The fashionable quarter of Porthgwarra is “The Terrace,” consisting of three well-built eight-roomed houses on the top of a cliff, within a stone’s throw of the sea, which is reached by steps cut in the red sandstone. These three houses, and others in the coombe, take lodgers during the season, the rent for each room varying from 8s. to 10s. per week. Behind the Terrace rises another cliff, the summit of which is easily attained, and from which a long stretch of down, interspersed with ravines and coombes, extends to Penzance. Opposite the Terrace is the cliff leading to Land’s End, crowned with the old-fashioned beacons which served as steering-points for the vessels in ancient days, and which look to the uninitiated like huge red extinguishers. 

Between this cliff and the Terrace lies the cove where the boats are drawn up, the nets mended, and which may be considered the village of Porthgwarra.

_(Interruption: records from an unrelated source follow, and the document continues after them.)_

-- ==== Sys2Proof/Machine/LinkOps.lean ====
section
/-!
DEFINITION. Machine/LinkOps.lean: the fabric link layer as a receiver: flits, ACK and NAK, credits, CTRL messages, replay, stomping
(R325-R346), a link that goes down (R347), and pause, retrain and resume (R348-R351).
-/
namespace Sys2Proof.Machine

/-! ### Flits received (R323-R325) -/

/-- The CRC-64 of flit bytes 0-503. -/
def flitCrc (w : BitVec 4096) : Nat :=
  crc64 (w.toNat % 2 ^ 4032)

/-- Whether a flit's CRC is good. -/
def flitGood (w : BitVec 4096) : Bool := flitCrc w == w.toNat / 2 ^ 4032

/-- Payload slot k of a flit (R323). -/
def flitSlot (w : BitVec 4096) (k : Nat) : BitVec 128 := BitVec.ofNat 128 (w.toNat / 2 ^ (128 * k))

/-- The header of a flit (R324). -/
def flitHead (w : BitVec 4096) : Nat := w.toNat / 2 ^ 3968 % 2 ^ 64

/-! ### A link that goes down (R347) -/

/-- The link goes down: the Eddy, credits and CTRL state are discarded, its queues flushed and its paths lost, and it leaves the
effective sets; it comes up again through TRAIN and AUTH. -/
def linkDown (g : Fin 64) : Prog := .look fun s =>
  let p := fabPort g
  Prog.when (s.fabState g != 0) (Prog.all [
    Prog.when (decide ((s.flink g).left > 0)) (slotWaste p (s.flink g).counted),
    Prog.link fun k => { k with
      fl := Tab.erase k.fl g.val
      tx := Tab.erase k.tx g.val
      train := Tab.erase k.train g.val },
    Prog.each [F.PRT_FL_STAT_PHASE, F.PRT_FL_STAT_EXP_SEQ, F.PRT_FL_STAT_NXT_SEQ, F.PRT_FL_STAT_WIDTH, F.PRT_FL_STAT_DISCARD,
      F.PRT_FL_CRED_CTRL_CR, F.PRT_FL_CRED_SH_CR, F.PRT_FAB_STAT_STATE, F.PRT_FAB_STAT_FAIL_CODE] fun f => Prog.set p f 0,
    Prog.set (.group g) F.GRP_FC_STAT_TSTEP 0,
    Prog.fab fun f => { f with
      joining := Tab.erase f.joining g.val
      early := Tab.erase f.early g.val },
    floodDown (groupX g),
    effRecompute,
    authPump])

/-- A link protocol error (R346). -/
def linkError (g : Fin 64) : Prog := Prog.seq (raise 134 (fabPort g) 0) (linkDown g)

/-! ### Replay (R338, R340, R341) -/

/-- Retransmit the stored flits in order, with the current ACK and NAK; when the oldest has been retransmitted REPLAY_MAX times already, the
link goes down. -/
def replayAll (g : Fin 64) (ack : Nat) : Prog := .look fun s =>
  let p := fabPort g
  let l := s.flink g
  match l.eddy with
  | [] => .skip
  | o :: _ =>
    if s.fld p F.PRT_FL_CFG_REPLAY_MAX ≤ o.retx then Prog.seq (raise 132 p 0) (linkDown g)
    else
      let cur := fun (f : TxFlit) => { f with ack := (s.fld p F.PRT_FL_STAT_EXP_SEQ + 4095) % 4096, nak := l.nak }
      let n := l.eddy.length
      Prog.all [
        raise 131 p n,
        Prog.each l.eddy fun e => flitOut g (cur e.flit).header e.flit.slots,
        Prog.add p F.PRT_FL_RPL_FLITS n,
        gauge p 0x05 none n,
        slotAdd p 1 (31 * n),
        flinkUpd g fun l => { l with
          eddy := l.eddy.map fun e => { e with retx := e.retx + 1 }
          replay := some (ack, s.time) }]

/-- The rest of a step, unless the link has gone down. -/
def ifUp (g : Fin 64) (k : Prog) : Prog := .look fun s => if s.flPhase g = 0 then .skip else k

/-- Use an ACK (R337, R338): it frees the flits it covers; one outside the window is a protocol error. -/
def ackFree (g : Fin 64) (ack : Nat) (k : Prog) : Prog := .look fun s =>
  let l := s.flink g
  let oldest := match l.eddy with
    | e :: _ => e.flit.seq
    | [] => s.fld (fabPort g) F.PRT_FL_STAT_NXT_SEQ
  let n := (ack + 1 + 4096 - oldest) % 4096
  if l.eddy.length < n then linkError g
  else Prog.seq (Prog.when (decide (n > 0)) (flinkUpd g fun l => { l with
      eddy := l.eddy.drop n
      ackAt := s.time })) k

/-- Use ACK and NAK of a flit (R340): a NAK starts a replay, unless one for the same ACK has run for less than ACK_TMO. -/
def ackNak (g : Fin 64) (ack : Nat) (nak : Bool) (k : Prog) : Prog := ackFree g ack (.look fun s =>
  let l := s.flink g
  let recent := match l.replay with
    | some (a, t) => a == ack && decide (s.time < t + s.fld (fabPort g) F.PRT_FL_CFG_ACK_TMO * 10)
    | none => false
  Prog.all [
    Prog.when (nak && !l.eddy.isEmpty && !recent) (Prog.seq (Prog.add (fabPort g) F.PRT_FL_RPL_NAK_RX 1) (replayAll g ack)),
    ifUp g (linkPump g),
    ifUp g k])

/-- The peer's ACK has not advanced for ACK_TMO (R341): a replay from the oldest stored flit. -/
def ackTimeout (g : Fin 64) : Prog := .look fun s =>
  let p := fabPort g
  let l := s.flink g
  match l.eddy with
  | [] => .skip
  | o :: _ => Prog.when (s.flSends g) (Prog.seq (replayAll g ((o.flit.seq + 4095) % 4096))
    (Prog.when (s.fld p F.PRT_FL_CFG_REPLAY_MAX > o.retx) (flinkUpd g fun l => { l with ackAt := s.time })))

/-! ### Refused flits (R339, R343, R345) -/

/-- The class of a packet in reception. -/
def RxPkt.cls (r : RxPkt) : Cls := allCls.getD (bits r.hdr.toNat 3 1) .rmab

/-- The cells of a packet in reception (R329). -/
def rxCellCount (hdr : BitVec 128) : Nat := (bits hdr.toNat 28 20 + 7) / 8

/-- Whether every packet of its class that the link carried before the packet in reception has left the receive pool, so that an incomplete packet of the class in the
queues is this one. -/
def FLink.rxOwn (l : FLink) (r : RxPkt) : Bool := decide ((l.rxPool.filter fun e => e.1 == r.cls.num).length ≤ rxCellCount r.hdr)

/-- A refused flit stomps the copies of the packet in reception: what an egress has begun is completed and marked, what it has not begun is not sent, and the packet is
forwarded again whole, as new cells, when it is complete (R120, R343, R345). A cell whose credit has gone back earns none as it comes again (R335). A packet whose last cell
was accepted, or that is discarded at its ingress, is left alone. -/
def stompCopies (g : Fin 64) : Prog := .look fun s => Prog.opt (s.flink g).rxCur fun r =>
  let k := qKey (groupX g) r.cls
  let kept := (waitTail (Tab.getD s.dev.flood.waiting k [])).length
  Prog.when (decide (r.handed > 0) && !s.dev.flood.dropRest.contains k) (Prog.seq
    (dropLast (groupX g) r.cls ((s.flink g).rxOwn r) .skip)
    (flinkUpd g fun l => { l with
      rxCur := l.rxCur.map fun q => { q with handed := 0 }
      rxPaid := Tab.setD l.rxPaid 0 r.cls.num (Tab.getD l.rxPaid r.cls.num 0 + (r.handed - kept)) }))

/-- A flit is refused (R339): in RUN the receiver stomps and enters DISCARD; `nak` asks for a replay. -/
def flitRefuse (g : Fin 64) (nak : Bool) : Prog := .look fun s =>
  let p := fabPort g
  let inDiscard := s.flag p F.PRT_FL_STAT_DISCARD
  Prog.all [
    Prog.when (!inDiscard) (Prog.all [stompCopies g, Prog.set p F.PRT_FL_STAT_DISCARD 1,
      Prog.when nak (Prog.add p F.PRT_FL_RPL_NAK_TX 1)]),
    Prog.when nak (flinkUpd g fun l => { l with nak := true }),
    Prog.when (s.flPhase g != 3) (nullFlit g)]

/-! ### Accepted flits -/

/-- Returned credits (R333, R334, R336). The shared pool's returns go to its packets in the order they were charged. -/
def sharedBack : List (Bool × Nat) → Nat → List (Bool × Nat)
  | [], _ => []
  | (b, m) :: l, n => if m ≤ n then sharedBack l (n - m) else (b, m - n) :: l

/-- Take a return of n cells to a pool, and CTRL credits. -/
def creditTake (g : Fin 64) (pool n ctrl : Nat) : Prog := .look fun s =>
  let p := fabPort g
  Prog.all [
    (if pool = 7 then Prog.seq (Prog.set p F.PRT_FL_CRED_SH_CR (min 1023 (s.fld p F.PRT_FL_CRED_SH_CR + n)))
        (flinkUpd g fun l => { l with shared := sharedBack l.shared n })
      else flinkUpd g fun l => { l with
        cred := Tab.put l.cred pool (Tab.getD l.cred pool 0 + n)
        charged := Tab.put l.charged pool (Tab.getD l.charged pool 0 - n) }),
    Prog.set p F.PRT_FL_CRED_CTRL_CR (min 16 (s.fld p F.PRT_FL_CRED_CTRL_CR + ctrl))]

/-- A CTRL message in its announced slot (R331, R346): it is held until it is processed, which returns its credit (`ctrlDone`); an unknown type is discarded, and its
credit returned. -/
def ctrlTake (g : Fin 64) (m : BitVec 128) (k : Prog) : Prog := .look fun s =>
  if (s.flink g).retCtrl + (s.flink g).ctrlHeld.length ≥ 16 then linkError g
  else
    let ty := m.toNat % 256
    Prog.seq (if 0x20 ≤ ty ∧ ty ≤ 0x24 then Prog.seq (flinkUpd g fun l => { l with ctrlHeld := l.ctrlHeld ++ [m] }) (Prog.send (.ctrlIn g m))
        else Prog.seq (flinkUpd g fun l => { l with retCtrl := l.retCtrl + 1 }) (raise 133 (fabPort g) ty))
      k

/-- The tag of cell i of a packet (R99, R329): class, SOP, EOP, EPAR, PSN, ORTX, the ingress port and the valid bytes. -/
def rxTag (g : Fin 64) (hdr : BitVec 128) (i : Nat) : BitVec 64 :=
  let h := hdr.toNat
  let last := decide (i + 1 = rxCellCount hdr)
  let valid := if last then 16 * ((bits h 28 20 - 1) % 8) + bits h 32 29 else 127
  BitVec.ofNat 64 (bits h 3 1 * 2 ^ 7 + b2n (decide (i = 0)) * 2 ^ 11 + b2n last * 2 ^ 12 + bits h 6 6 * 2 ^ 14 + bits h 7 7 * 2 ^ 15
    + bits h 52 33 * 2 ^ 16 + g.val * 2 ^ 36 + valid * 2 ^ 43)

/-- Cells of a packet in reception from its content slots (R329). -/
def rxCells (g : Fin 64) (hdr : BitVec 128) (data : List (BitVec 128)) (first n : Nat) : List RxCell :=
  (List.range n).map fun i => { tag := rxTag g hdr (first + i), slots := (data.drop (8 * (first + i))).take 8 }

/-- Whether the receive pool has room for a packet (R332, R333, R346). -/
def FLink.rxRoom (l : FLink) (cls : Nat) (res : Bool) (n : Nat) : Bool :=
  let held := (l.rxPool.filter fun e => if res then e == (cls, true) else !e.2).length
  let lim := if !res then l.rxShared else if l.rxRes.isEmpty then (if cls = 4 then 33 else 0) else Tab.getD l.rxRes cls 0
  decide (held + n ≤ lim)

/-- A stomped packet ends (R344): it is discarded and its credits returned, and a copy on its way is stomped in turn; no cell of it is left to be discarded. -/
def stompedEnd (g : Fin 64) (r : RxPkt) : Prog := .look fun s =>
  let x := groupX g
  let own := (s.flink g).rxOwn r
  Prog.all [
    dropLast x r.cls own (poolLeave x r.cls),
    Prog.each (List.range (rxCellCount r.hdr - r.handed)) fun _ => poolLeave x r.cls,
    Prog.when own (Prog.flood fun f => { f with dropRest := f.dropRest.filter fun k => k != qKey x r.cls }),
    Prog.add (fabPort g) F.PRT_FL_STOMP_RX 1,
    raise 138 (fabPort g) 0,
    flinkUpd g fun l => { l with rxCur := none }]

/-- The stream slots of an accepted flit in order (R327-R329, R344, R346); `ends` counts packet ends in this flit. -/
def rxSlots (g : Fin 64) (stomp : Nat) : List (BitVec 128) → Nat → Prog → Prog
  | [], _, k => k
  | v :: l, ends, k => .look fun s =>
    match (s.flink g).rxCur with
    | some r =>
      let r' := { r with
        got := r.got + 1
        data := r.data ++ [v] }
      if r'.got = bits r.hdr.toNat 28 20 then
        if bitOf stomp ends then Prog.seq (stompedEnd g r') (rxSlots g stomp l (ends + 1) k)
        else Prog.all [
          Prog.send (.rxCells g r.hdr r.handed (rxCells g r.hdr r'.data r.handed (rxCellCount r.hdr - r.handed)) true),
          flinkUpd g fun w => { w with rxCur := none },
          rxSlots g stomp l (ends + 1) k]
      else if r'.got % 8 = 0 then Prog.all [
        Prog.send (.rxCells g r.hdr r.handed (rxCells g r.hdr r'.data r.handed (r'.got / 8 - r.handed)) false),
        flinkUpd g fun w => { w with rxCur := some { r' with handed := r'.got / 8 } },
        rxSlots g stomp l ends k]
      else Prog.seq (flinkUpd g fun w => { w with rxCur := some r' }) (rxSlots g stomp l ends k)
    | none =>
      let h := v.toNat
      let ns := bits h 28 20
      let cls := bits h 3 1
      let res := bitOf h 5
      if h = 0 then rxSlots g stomp l ends k
      else if h % 2 = 0 ∨ ns = 0 ∨ 264 < ns ∨ cls = 7 then linkError g
      else if !(s.flink g).rxRoom cls res (rxCellCount v) then linkError g
      else Prog.seq (flinkUpd g fun w => { w with
          rxCur := some { hdr := v, data := [], got := 0, handed := 0 }
          rxPool := w.rxPool ++ List.replicate (rxCellCount v) (cls, res) })
        (rxSlots g stomp l ends k)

Shops there are none absolutely none. The visitor must bring what he needs in every shape save food, or be prepared to send to Penzance for it. Bread, butter, milk, and eggs are obtainable from the different farmhouses, and are delivered at the door; meat is obtained from a roving butcher with a cart; fish can be obtained with ease if the weather be calm. When the haul has been a good one, you are invited to go down to the boats and help yourself to almost any- thing you take a fancy to; but lobsters, which they keep in “cellars” constructed amongst the rocks, which are covered with water at high tide, have to be paid for. When we went down with one of the fishermen to obtain a lobster he was careful to explain to us, as he took the padlock off his cellar, that they were kept locked, not because the fisher- men distrusted each other, but because visitors might lift up the lid and forget to replace it, whereby the lobsters and crabs would be lost. Groceries have to be obtained from Penzance, and are brought by the carrier at a trifling expense. Alcohol is not to be obtained in any form whatever in the village or neighbourhood, all the inhabitants being teetotallers.’